VirtualiZarr icon indicating copy to clipboard operation
VirtualiZarr copied to clipboard

File handle resource leak

Open chuckwondo opened this issue 10 months ago • 4 comments

In virtualizarr/readers/common.py, the function maybe_open_loadable_vars_and_indexes has a file resource leak when a non-empty list of loadable_variables is supplied. In this case, an xarray Dataset is opened, but never closed (when loadable_variables is non-empty), and the dataset is not returned by the function, so the caller has no way of closing it either.

This is visible in numerous warnings emitted during unit testing, of the following form: RuntimeWarning: deallocating CachingFileManager

Issue #390 points out these warnings as well, but many of them cannot be addressed without refactoring the maybe_open_loadable_vars_and_indexes function to enable proper closing of the currently hidden dataset.

chuckwondo avatar Mar 03 '25 23:03 chuckwondo

the dataset is not returned by the function, so the caller has no way of closing it either.

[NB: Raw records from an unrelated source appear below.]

-- ==== Sys2Proof/Laws/KeepsHart.lean ====
section
/-! SUPPORT. The meanings of Machine/Hart.lean: each answers a next state and keeps what Laws/Kept.lean names. -/

namespace Sys2Proof.Machine

open Sys2Proof

theorem keeps_execHartReplyReceived (t : Time) (k : Fin 96) (bytes : List Byte) (perr : Bool) (s : State) :
    Keeps (s.at_ t) (execHartReplyReceived t k bytes perr s) := by
  unfold execHartReplyReceived
  generalize s.at_ t = z
  dsimp only
  refine Keeps.when (Grows.of_eq ?_)
  simp

theorem keeps_execHartTreplyExpiry (t : Time) (k : Fin 96) (s : State) : Keeps (s.at_ t) (execHartTreplyExpiry t k s) := by
  unfold execHartTreplyExpiry
  generalize s.at_ t = z
  dsimp only
  refine Keeps.when (Grows.of_eq ?_)
  simp

theorem keeps_execHartBudgetExpiry (t : Time) (k : Fin 96) (s : State) : Keeps (s.at_ t) (execHartBudgetExpiry t k s) := by
  unfold execHartBudgetExpiry
  generalize s.at_ t = z
  dsimp only
  refine Keeps.when (Grows.of_eq ?_)
  (repeat' split) <;> simp

theorem keeps_execHartLoopSilence (t : Time) (k : Fin 96) (s : State) : Keeps (s.at_ t) (execHartLoopSilence t k s) := by
  unfold execHartLoopSilence
  generalize s.at_ t = z
  dsimp only
  refine Keeps.when (Grows.of_eq ?_)
  simp

theorem keeps_execHartBurstFrame (t : Time) (k : Fin 96) (bytes : List Byte) (perr : Bool) (s : State) :
    Keeps (s.at_ t) (execHartBurstFrame t k bytes perr s) := by
  unfold execHartBurstFrame
  generalize s.at_ t = z
  dsimp only
  refine Keeps.when (Grows.of_eq ?_)
  simp

theorem keeps_execHartStale (t : Time) (item : Nat) (s : State) : Keeps (s.at_ t) (execHartStale t item s) := by
  unfold execHartStale
  generalize s.at_ t = z
  dsimp only
  split
  · refine Keeps.when (Grows.of_eq ?_)
    simp
  · exact Keeps.noEffect _

theorem keeps_execHartModemStart (t : Time) (k : Fin 96) (bytes : List Byte) (s : State) : Keeps (s.at_ t) (execHartModemStart t k bytes s) := by
  unfold execHartModemStart
  generalize s.at_ t = z
  dsimp only
  refine Keeps.when (Grows.of_eq ?_)
  simp

theorem keeps_execHartModemEnd (t : Time) (k : Fin 96) (bytes : List Byte) (s : State) : Keeps (s.at_ t) (execHartModemEnd t k bytes s) := by
  unfold execHartModemEnd
  generalize s.at_ t = z
  dsimp only
  refine Keeps.when (Grows.of_eq ?_)
  simp

theorem keeps_execHartModemAbort (t : Time) (k : Fin 96) (s : State) : Keeps (s.at_ t) (execHartModemAbort t k s) := by
  unfold execHartModemAbort
  generalize s.at_ t = z
  dsimp only
  refine Keeps.when (Grows.of_eq ?_)
  simp

theorem keeps_execHartTxdone (t : Time) (k : Fin 96) (s : State) : Keeps (s.at_ t) (execHartTxdone t k s) := by
  unfold execHartTxdone
  generalize s.at_ t = z
  dsimp only
  refine Keeps.when (Grows.of_eq ?_)
  simp

theorem keeps_execHartRxByte (t : Time) (k : Fin 96) (byte : Byte) (perr eom : Bool) (s : State) :
    Keeps (s.at_ t) (execHartRxByte t k byte perr eom s) := by
  unfold execHartRxByte
  generalize s.at_ t = z
  dsimp only
  refine Keeps.when (Grows.of_eq ?_)
  simp

theorem keeps_execHartQtimeExpiry (t : Time) (w : WorkRef) (s : State) : Keeps (s.at_ t) (execHartQtimeExpiry t w s) := by
  unfold execHartQtimeExpiry
  generalize s.at_ t = z
  dsimp only
  (repeat' split) <;> first | exact Keeps.noEffect _ | (refine Keeps.when (Grows.of_eq ?_); simp)

theorem keeps_execHartStartedDurable (t : Time) (w : WorkRef) (s : State) : Keeps (s.at_ t) (execHartStartedDurable t w s) := by
  unfold execHartStartedDurable
  generalize s.at_ t = z
  dsimp only
  (repeat' split) <;> first | exact Keeps.noEffect _ | (refine Keeps.when (Grows.of_eq ?_); simp)

end Sys2Proof.Machine
end

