@[simp] theorem modStore_pending (f : Store → Store) (s : State) : (modStore f s).pending = s.pending := rfl
@[simp] theorem modStore_now (f : Store → Store) (s : State) : (modStore f s).now = s.now := rfl
@[simp] theorem modStore_sysOff (f : Store → Store) (s : State) : (modStore f s).sysOff = s.sysOff := rfl
@[simp] theorem modStore_free (f : Store → Store) (s : State) : (modStore f s).free = s.free := rfl
@[simp] theorem modStore_tile (f : Store → Store) (s : State) : (modStore f s).tile = s.tile := rfl
@[simp] theorem modStore_link (f : Store → Store) (s : State) : (modStore f s).link = s.link := rfl
@[simp] theorem modStore_sns (f : Store → Store) (s : State) : (modStore f s).sns = s.sns := rfl
@[simp] theorem modStore_iso (f : Store → Store) (s : State) : (modStore f s).iso = s.iso := rfl
@[simp] theorem modStore_chan (f : Store → Store) (s : State) : (modStore f s).chan = s.chan := rfl
@[simp] theorem modStore_eng (f : Store → Store) (s : State) : (modStore f s).eng = s.eng := rfl
@[simp] theorem modStore_ep (f : Store → Store) (s : State) : (modStore f s).ep = s.ep := rfl
@[simp] theorem modStore_host (f : Store → Store) (s : State) : (modStore f s).host = s.host := rfl
@[simp] theorem modStore_net (f : Store → Store) (s : State) : (modStore f s).net = s.net := rfl
@[simp] theorem modStore_pair (f : Store → Store) (s : State) : (modStore f s).pair = s.pair := rfl
@[simp] theorem modStore_img (f : Store → Store) (s : State) : (modStore f s).img = s.img := rfl
@[simp] theorem modStore_flt (f : Store → Store) (s : State) : (modStore f s).flt = s.flt := rfl
@[simp] theorem modStore_pwr (f : Store → Store) (s : State) : (modStore f s).pwr = s.pwr := rfl
@[simp] theorem modStore_plinth (f : Store → Store) (s : State) : (modStore f s).plinth = s.plinth := rfl
@[simp] theorem modStore_nvs (f : Store → Store) (s : State) : (modStore f s).nvs = { s.nvs with store := f s.nvs.store } := rfl
@[simp] theorem modStore_recd (f : Store → Store) (s : State) : (modStore f s).recd = s.recd := rfl
@[simp] theorem modStore_cu (f : Store → Store) (s : State) : (modStore f s).cu = s.cu := rfl
@[simp] theorem modStore_sec (f : Store → Store) (s : State) : (modStore f s).sec = s.sec := rfl
@[simp] theorem modStore_misc (f : Store → Store) (s : State) : (modStore f s).misc = s.misc := rfl
@[simp] theorem modStore_tap (f : Store → Store) (s : State) : (modStore f s).tap = s.tap := rfl
@[simp] theorem modStore_reh (f : Store → Store) (s : State) : (modStore f s).reh = s.reh := rfl
@[simp] theorem modStore_regs (f : Store → Store) (s : State) : (modStore f s).regs = s.regs := rfl

@[simp] theorem modLoad_pending (f : FwLoad → FwLoad) (s : State) : (modLoad f s).pending = s.pending := rfl
@[simp] theorem modLoad_now (f : FwLoad → FwLoad) (s : State) : (modLoad f s).now = s.now := rfl
@[simp] theorem modLoad_sysOff (f : FwLoad → FwLoad) (s : State) : (modLoad f s).sysOff = s.sysOff := rfl
@[simp] theorem modLoad_free (f : FwLoad → FwLoad) (s : State) : (modLoad f s).free = s.free := rfl
@[simp] theorem modLoad_tile (f : FwLoad → FwLoad) (s : State) : (modLoad f s).tile = s.tile := rfl
@[simp] theorem modLoad_link (f : FwLoad → FwLoad) (s : State) : (modLoad f s).link = s.link := rfl
@[simp] theorem modLoad_sns (f : FwLoad → FwLoad) (s : State) : (modLoad f s).sns = s.sns := rfl
@[simp] theorem modLoad_iso (f : FwLoad → FwLoad) (s : State) : (modLoad f s).iso = s.iso := rfl
@[simp] theorem modLoad_chan (f : FwLoad → FwLoad) (s : State) : (modLoad f s).chan = s.chan := rfl
@[simp] theorem modLoad_eng (f : FwLoad → FwLoad) (s : State) : (modLoad f s).eng = s.eng := rfl
@[simp] theorem modLoad_ep (f : FwLoad → FwLoad) (s : State) : (modLoad f s).ep = s.ep := rfl
@[simp] theorem modLoad_host (f : FwLoad → FwLoad) (s : State) : (modLoad f s).host = s.host := rfl
@[simp] theorem modLoad_net (f : FwLoad → FwLoad) (s : State) : (modLoad f s).net = s.net := rfl
@[simp] theorem modLoad_pair (f : FwLoad → FwLoad) (s : State) : (modLoad f s).pair = s.pair := rfl
@[simp] theorem modLoad_img (f : FwLoad → FwLoad) (s : State) : (modLoad f s).img = s.img := rfl
@[simp] theorem modLoad_flt (f : FwLoad → FwLoad) (s : State) : (modLoad f s).flt = s.flt := rfl
@[simp] theorem modLoad_pwr (f : FwLoad → FwLoad) (s : State) : (modLoad f s).pwr = s.pwr := rfl
@[simp] theorem modLoad_plinth (f : FwLoad → FwLoad) (s : State) : (modLoad f s).plinth = s.plinth := rfl
@[simp] theorem modLoad_nvs (f : FwLoad → FwLoad) (s : State) : (modLoad f s).nvs = { s.nvs with load := f s.nvs.load } := rfl
@[simp] theorem modLoad_recd (f : FwLoad → FwLoad) (s : State) : (modLoad f s).recd = s.recd := rfl
@[simp] theorem modLoad_cu (f : FwLoad → FwLoad) (s : State) : (modLoad f s).cu = s.cu := rfl
@[simp] theorem modLoad_sec (f : FwLoad → FwLoad) (s : State) : (modLoad f s).sec = s.sec := rfl
@[simp] theorem modLoad_misc (f : FwLoad → FwLoad) (s : State) : (modLoad f s).misc = s.misc := rfl
@[simp] theorem modLoad_tap (f : FwLoad → FwLoad) (s : State) : (modLoad f s).tap = s.tap := rfl
@[simp] theorem modLoad_reh (f : FwLoad → FwLoad) (s : State) : (modLoad f s).reh = s.reh := rfl
@[simp] theorem modLoad_regs (f : FwLoad → FwLoad) (s : State) : (modLoad f s).regs = s.regs := rfl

This is the problem - I wonder if we can set the ._close attribute on the Dataset that is returned by open_virtual_dataset such that it can be closed by the caller.

TomNicholas avatar Mar 03 '25 23:03 TomNicholas

the dataset is not returned by the function, so the caller has no way of closing it either.

This is the problem - I wonder if we can set the ._close attribute on the Dataset that is returned by open_virtual_dataset such that it can be closed by the caller.

I see that maybe_open_loadable_vars_and_indexes is called from the various implementations of open_virtual_dataset, and that each one then calls construct_virtual_dataset and returns that value.

Are you saying that we would modify maybe_open_loadable_vars_and_indexes to return the dataset it opens, and then set ._close on the dataset produced by construct_virtual_dataset to the dataset returned by maybe_open_loadable_vars_and_indexes before returning that dataset produced by construct_virtual_dataset?

Something along these lines?

...
ds, loadable_vars, indexes = maybe_open_loadable_vars_and_indexes(...)
vds = construct_virtual_dataset(...)

if ds is not None:
    vds._close = ds.close

return vds

Or perhaps we could also modify construct_virtual_dataset to accept the (possibly None) dataset returned by maybe_open_loadable_vars_and_indexes and set ._close there, which would avoid a bit of code duplication.

chuckwondo avatar Mar 04 '25 12:03 chuckwondo

Ah, I see the following comment inside construct_virtual_dataset:

# TODO we should probably also use vds.set_close() to tell xarray how to close the file we opened

chuckwondo avatar Mar 04 '25 12:03 chuckwondo

Yes, but this would be much easier to do after #473.

TomNicholas avatar Mar 04 '25 16:03 TomNicholas

I'm going to close this because we no longer have any deallocation warnings when running the tests. Please re-open if you see other issues.

maxrjones avatar Jul 13 '25 17:07 maxrjones